高齢になると、遺言書をどこに保管したか忘れてしまうことがあります。

  • 認知症による記憶喪失:遺言書の存在自体を忘れてしまう
  • 複数箇所への分散保管:安全性を考えて複数箇所に保管し、場所が分からなくなる
  • 家族への伝達不足:保管場所を誰にも伝えていない
実際の事例:東日本大震災では、多くの遺言書が津波により失われました。また、阪神・淡路大震災でも同様のケースが報告されており、災害大国である日本では自然災害リスクを軽視できません。

1-2. 改ざん・偽造・隠匿リスク

相続人による改ざんリスク

自筆証書遺言は改ざんが比較的容易で、以下のようなリスクがあります:

  • 内容の書き換え:相続分や遺贈先の変更
  • 追記・削除:条項の追加や削除
  • 日付の変更:より有利な内容の遺言書の日付を新しく変更

遺言書の隠匿・破棄

自分に不利な内容の遺言書を発見した相続人が、遺言書を隠匿したり破棄したりするケースがあります。

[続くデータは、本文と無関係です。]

/-- A cell actor's firing begins (R125, R136, R265). -/
def State.cellBegin (s : State) (t o : Nat) (c : Cell) : State :=
  match s.wrapDue t c with
  | some e => s.beginCell t o e 0 [] true
  | none =>
    match c.armKind with
    | some (.merge a) => armed (.merge a)
    | some .amerge => armed .amerge
    | kind =>
      match s.headTok t o c.guard with
      | none => s
      | some k =>
        if c.retired then s.malformed t o c.guard k
        else match entryOf c.entries (entryIndex k) with
          | some e => s.beginCell t o e k.hdr [c.guard] false
          | none =>
            if kind.isSome then
              match entryOf c.entries 0 with
              | some e => s.beginCell t o e k.hdr [c.guard] false
              | none => s
            else if k.isData then s.malformed t o c.guard k
            else s
where
  armed (kind : ArmKind) : State :=
    if c.retired then
      match (s.arms t o kind).findSome? fun p => (s.headTok t o p).map fun k => (k, p) with
      | some (k, p) => s.malformed t o p k
      | none => s
    else match s.pickArm t o c kind with
      | .wait => s
      | .malformed x q => s.malformed t o q x
      | .ctrlPoison w => s.freeze t o Code.ctrlPoison w
      | .take ports k =>
        match (entryOf c.entries (entryIndex k)).orElse fun _ => entryOf c.entries 0 with
        | some e => s.beginCell t o e k.hdr ports false
        | none => s

/-- A vector actor's firing begins (R125, R200). -/
def State.vecBegin (s : State) (t o : Nat) (v : Vec) : State :=
  match s.headTok t o v.guard with
  | none => s
  | some k =>
    if v.retired then s.malformed t o v.guard k
    else match entryOf v.entries (entryIndex k) with
      | some e =>
        ((s.resetRates t o).modVec t o fun v => { v with firing := some (newFiring e k.hdr [v.guard] false s.fc) }).busy (s.lctxOf t)
      | none => if k.isData || k.kind == Kind.scale then s.malformed t o v.guard k else s

/-- An actor with no firing in progress begins one (R125), in the fc after the last one's `end` at the earliest (R20). -/
def execActorFiringBegin (t o : Nat) (s : State) : Out :=
  if !s.live t || s.frozen t o then .next s
  else match s.op t o with
    | some p => match p.kind with
      | .cell c => if c.firing.isSome || !s.unitTicks t o || decide (s.fc < c.idleFrom) then .next s else .next (s.cellBegin t o c)
      | .vec v => if v.firing.isSome || !s.unitTicks t o || decide (s.fc < v.idleFrom) then .next s else .next (s.vecBegin t o v)
      | _ => .next s
    | none => .next s

/-- Guard queue, entries and retired mark of an actor without a firing in progress that R35 and R126 bind: a steer, merge
or amerge actor is not bound by them (R136). -/
def State.idleActor (s : State) (t o : Nat) : Option (Nat × List Byte) :=
  match s.op t o with
  | some p => match p.kind with
    | .cell c =>
      if c.firing.isSome || c.retired || c.armKind.isSome || (s.wrapDue t c).isSome then none else some (c.guard, c.entries)
    | .vec v => if v.firing.isSome || v.retired then none else some (v.guard, v.entries)
    | _ => none
  | none => none

/-- The actor retires, having popped the done token of its guard queue (R127). -/
def State.retire (s : State) (t o : Nat) : State :=
  ((s.modOp t o fun p => match p.kind with
    | .cell c => { p with kind := .cell { c with retired := true } }
    | .vec v => { p with kind := .vec { v with retired := true } }
    | _ => p).flushMarks t o).gotDone t o

/-- Set the firing of an actor. -/
def State.setFiring (s : State) (t o : Nat) (f : Firing) : State :=
  s.modOp t o fun p => match p.kind with
    | .cell c => { p with kind := .cell { c with firing := some f } }
    | .vec v => { p with kind := .vec { v with firing := some f } }
    | _ => p

/-- The token has been forwarded on every bound port: the firing ends, and a done token retires the actor (R126, R127). -/
def State.forwardEnd (s : State) (t o : Nat) (k : Token) : State :=
  ((if k.kind == Kind.done then s.retire t o else s).endFiring t o false false).busy (s.lctxOf t)

/-- Push the token on the first of the ports that are left; one push takes one issue of the actor's unit (R35, R126). -/
def State.forwardPush (s : State) (t o : Nat) (k : Token) : List Nat → State
  | [] => s.forwardEnd t o k
  | p :: rest =>
    let s := ((s.pushTok t o p k).busy (s.lctxOf t)).issued
    if rest.isEmpty then s.forwardEnd t o k
    else s.setFiring t o { newFiring 0 k.hdr [] false s.fc with fwd := some (k, rest), nextAt := s.after t o 1 }

/-- The firing in progress of an actor. -/
def State.firingOf (s : State) (t o : Nat) : Option Firing :=
  match s.op t o with
  | some { kind := .cell c, .. } => c.firing
  | some { kind := .vec v, .. } => v.firing
  | _ => none

/-- Whether the first of the ports left has a free token of depth. -/
def State.forwardReady (s : State) (t o : Nat) (ports : List Nat) : Bool :=
  match ports with
  | [] => true
  | p :: _ => s.canPush t o p 1

/-- The ports on which an actor forwards a token: o0 and o1, those that are bound (R35, R126). -/
def State.forwardPorts (s : State) (t o : Nat) : List Nat := cellOuts.filter fun p => s.outBound t o p

/-- The unit that issues for an actor serves it. -/
def State.serves (s : State) (t o : Nat) : Bool := s.cur == .cell t o || s.cur == .vec t o

/-- The forwarding step that an actor asks its unit for, if it has one (R35, R126): a token at the head of its guard queue
without an entry, or the next push of one. -/
def State.forwardOffer (s : State) (t o : Nat) : Option Instr :=
  let step (k : Token) : Instr := if k.isPoison then .poisonForward t o else .defaultTokenForward t o
  match s.firingOf t o with
  | some f =>
    f.fwd.bind fun x => if s.goesOn t && !s.frozen t o && !f.saved && decide (f.nextAt ≤ s.fc) then some (step x.1) else none
  | none =>
    if !s.live t || s.frozen t o || (s.forwardPorts t o).isEmpty then none
    else (s.idleActor t o).bind fun x => (s.headTok t o x.1).bind fun k =>
      if (k.isClose || k.isPoison) && (entryOf x.2 (entryIndex k)).isNone then some (step k) else none

/-- A token that an actor without an entry for it forwards (R35, R126): popped with the first push, or pushed on the next
bound port, each push in a turn of the actor's unit. `want` says which tokens. An actor with no output bound pops it without
an issue, and holds a poison as a sink does. -/
def State.forward (s : State) (t o : Nat) (want : List Byte → Token → Bool) : State :=
  match s.firingOf t o with
  | some f =>
    match f.fwd with
    | some (k, ports) =>
      if s.serves t o && s.goesOn t && !s.frozen t o && !f.saved && decide (f.nextAt ≤ s.fc) && want [] k &&
          s.forwardReady t o ports then
        s.forwardPush t o k ports
      else s
    | none => s
  | none =>
    if !s.live t || s.frozen t o then s
    else match s.idleActor t o with
      | none => s
      | some (g, es) =>
        match s.headTok t o g with
        | none => s
        | some k =>
          let ports := s.forwardPorts t o
          if want es k && (ports.isEmpty || s.serves t o) && s.forwardReady t o ports then
            let s := s.popTok t o g
            (if ports.isEmpty && k.isPoison then s.sinkPoison t o k.word else s).forwardPush t o k ports
          else s
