-- ==== Sys2Proof/Machine/Buffers.lean ====
section
/-! DEFINITION. Places of accesses, granules of memory tiles, write-combining and stream buffers
(18_memory_spaces.md, 20_ordering.md). -/
namespace Sys2Proof.Machine

/-! ## Places of an access -/

/-- Where an access of `n` bytes lies: its place, and the place of the rest when it crosses a page boundary. -/
inductive XPlace where
  | at_ (l : Loc) (tail : Option (Nat × Loc))
  | fault (stage : Nat) (va : Nat)
  | miss (va : Nat)
deriving DecidableEq, Repr

/-- Translate an access of `n` bytes page by page. -/
def State.xlatePlace (s : State) (die : Nat) (u : XUser) (lctx va n kind : Nat) : XPlace :=
  let head := 4096 - va % 4096
  match s.xlate die u lctx va (min n head) kind with
  | .fault g => .fault g va
  | .miss => .miss va
  | .at_ l =>
    if n ≤ head then .at_ l none
    else match s.xlate die u lctx (va + head) (n - head) kind with
      | .fault g => .fault g (va + head)
      | .miss => .miss (va + head)
      | .at_ m => .at_ l (some (head, m))

/-- What a translation through its die's cache gives a unit of a P tile (R324): the place, or the state in which it has its
fault or waits for a walk. -/
inductive UnitAt where
  | at_ (l : Loc) (tail : Option (Nat × Loc))
  | fault (s : State) (stage va : Nat)
  | wait (s : State)

@[inherit_doc UnitAt]
def State.unitAt (s : State) (t o va n kind : Nat) : UnitAt :=
  let die := match s.op t o with
    | some p => dieOf p.place.x p.place.y
    | none => 0
  let lctx := s.lctxOf t
  match s.xlatePlace die (.op t o) lctx va n kind with
  | .at_ l tail => .at_ l tail
  | .fault g v => .fault (s.dropMiss die (.op t o) lctx v) g v
  | .miss v => .wait ((s.addMiss die (.op t o) lctx v kind).busy lctx)

/-- Keys of `n` bytes from a place. -/
def keysFrom (l : Loc) (n : Nat) : List Nat := (List.range n).map (l.key + ·)
/-- Keys of the bytes of an access. -/
def placeKeys (l : Loc) (tail : Option (Nat × Loc)) (n : Nat) : List Nat :=
  match tail with
  | none => keysFrom l n
  | some (h, m) => keysFrom l h ++ keysFrom m (n - h)
@[inherit_doc placeKeys] def Acc.keys (a : Acc) : List Nat := placeKeys a.loc a.tail a.bytes

/-- The number that bytes make, little-endian (R1). -/
def bytesVal : List Byte → Nat
  | [] => 0
  | b :: t => b.toNat + 256 * bytesVal t
/-- Write a number to the bytes of a list of keys, little-endian. -/
def writeKeys (m : List Host.Cell) : List Nat → Nat → List Host.Cell
  | [], _ => m
  | k :: t, v => writeKeys (memPut m k (BitVec.ofNat 8 v)) t (v / 256)
/-- Read the bytes of a list of keys. -/
def State.readKeys (s : State) (ks : List Nat) : Nat := bytesVal (ks.map (memGet s.mem))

  • 完全な破棄:遺言書を燃やしたり捨てたりして証拠隠滅
  • 一部隠匿:複数の遺言書がある場合、有利なもののみを提出
  • 発見の遅延:わざと遺言書の発見を遅らせ、法定相続での分割を既成事実化
刑事罰の対象:遺言書の隠匿・破棄は、相続欠格事由(民法891条5号)に該当し、相続権を失うだけでなく、刑法上の証拠隠滅罪にも該当する可能性があります。しかし、発覚しにくいのが現実です。

1-3. 発見されない・伝達されないリスク

遺言書の存在が知られていない場合

遺言書を作成したことを家族に伝えていない場合、以下のリスクがあります:

  • 法定相続での分割:遺言書が発見されず、法定相続分で遺産分割
  • 遺言者の意思無視:遺言者が望まない相続結果
  • 後日発見によるトラブル:分割後に遺言書が発見され、再度の争い

発見が遅れた場合の問題

  • 相続税申告への影響:申告期限(10ヶ月)に間に合わない可能性
  • 相続手続きの遅延:既に進行中の手続きを最初からやり直し
  • 家族関係の悪化:「なぜ早く教えてくれなかったのか」という不信
統計データ:家庭裁判所の統計によると、遺言書の検認申立件数は年間約2万件ですが、実際に作成された自筆証書遺言の数と比較すると、相当数の遺言書が発見されていない可能性があります。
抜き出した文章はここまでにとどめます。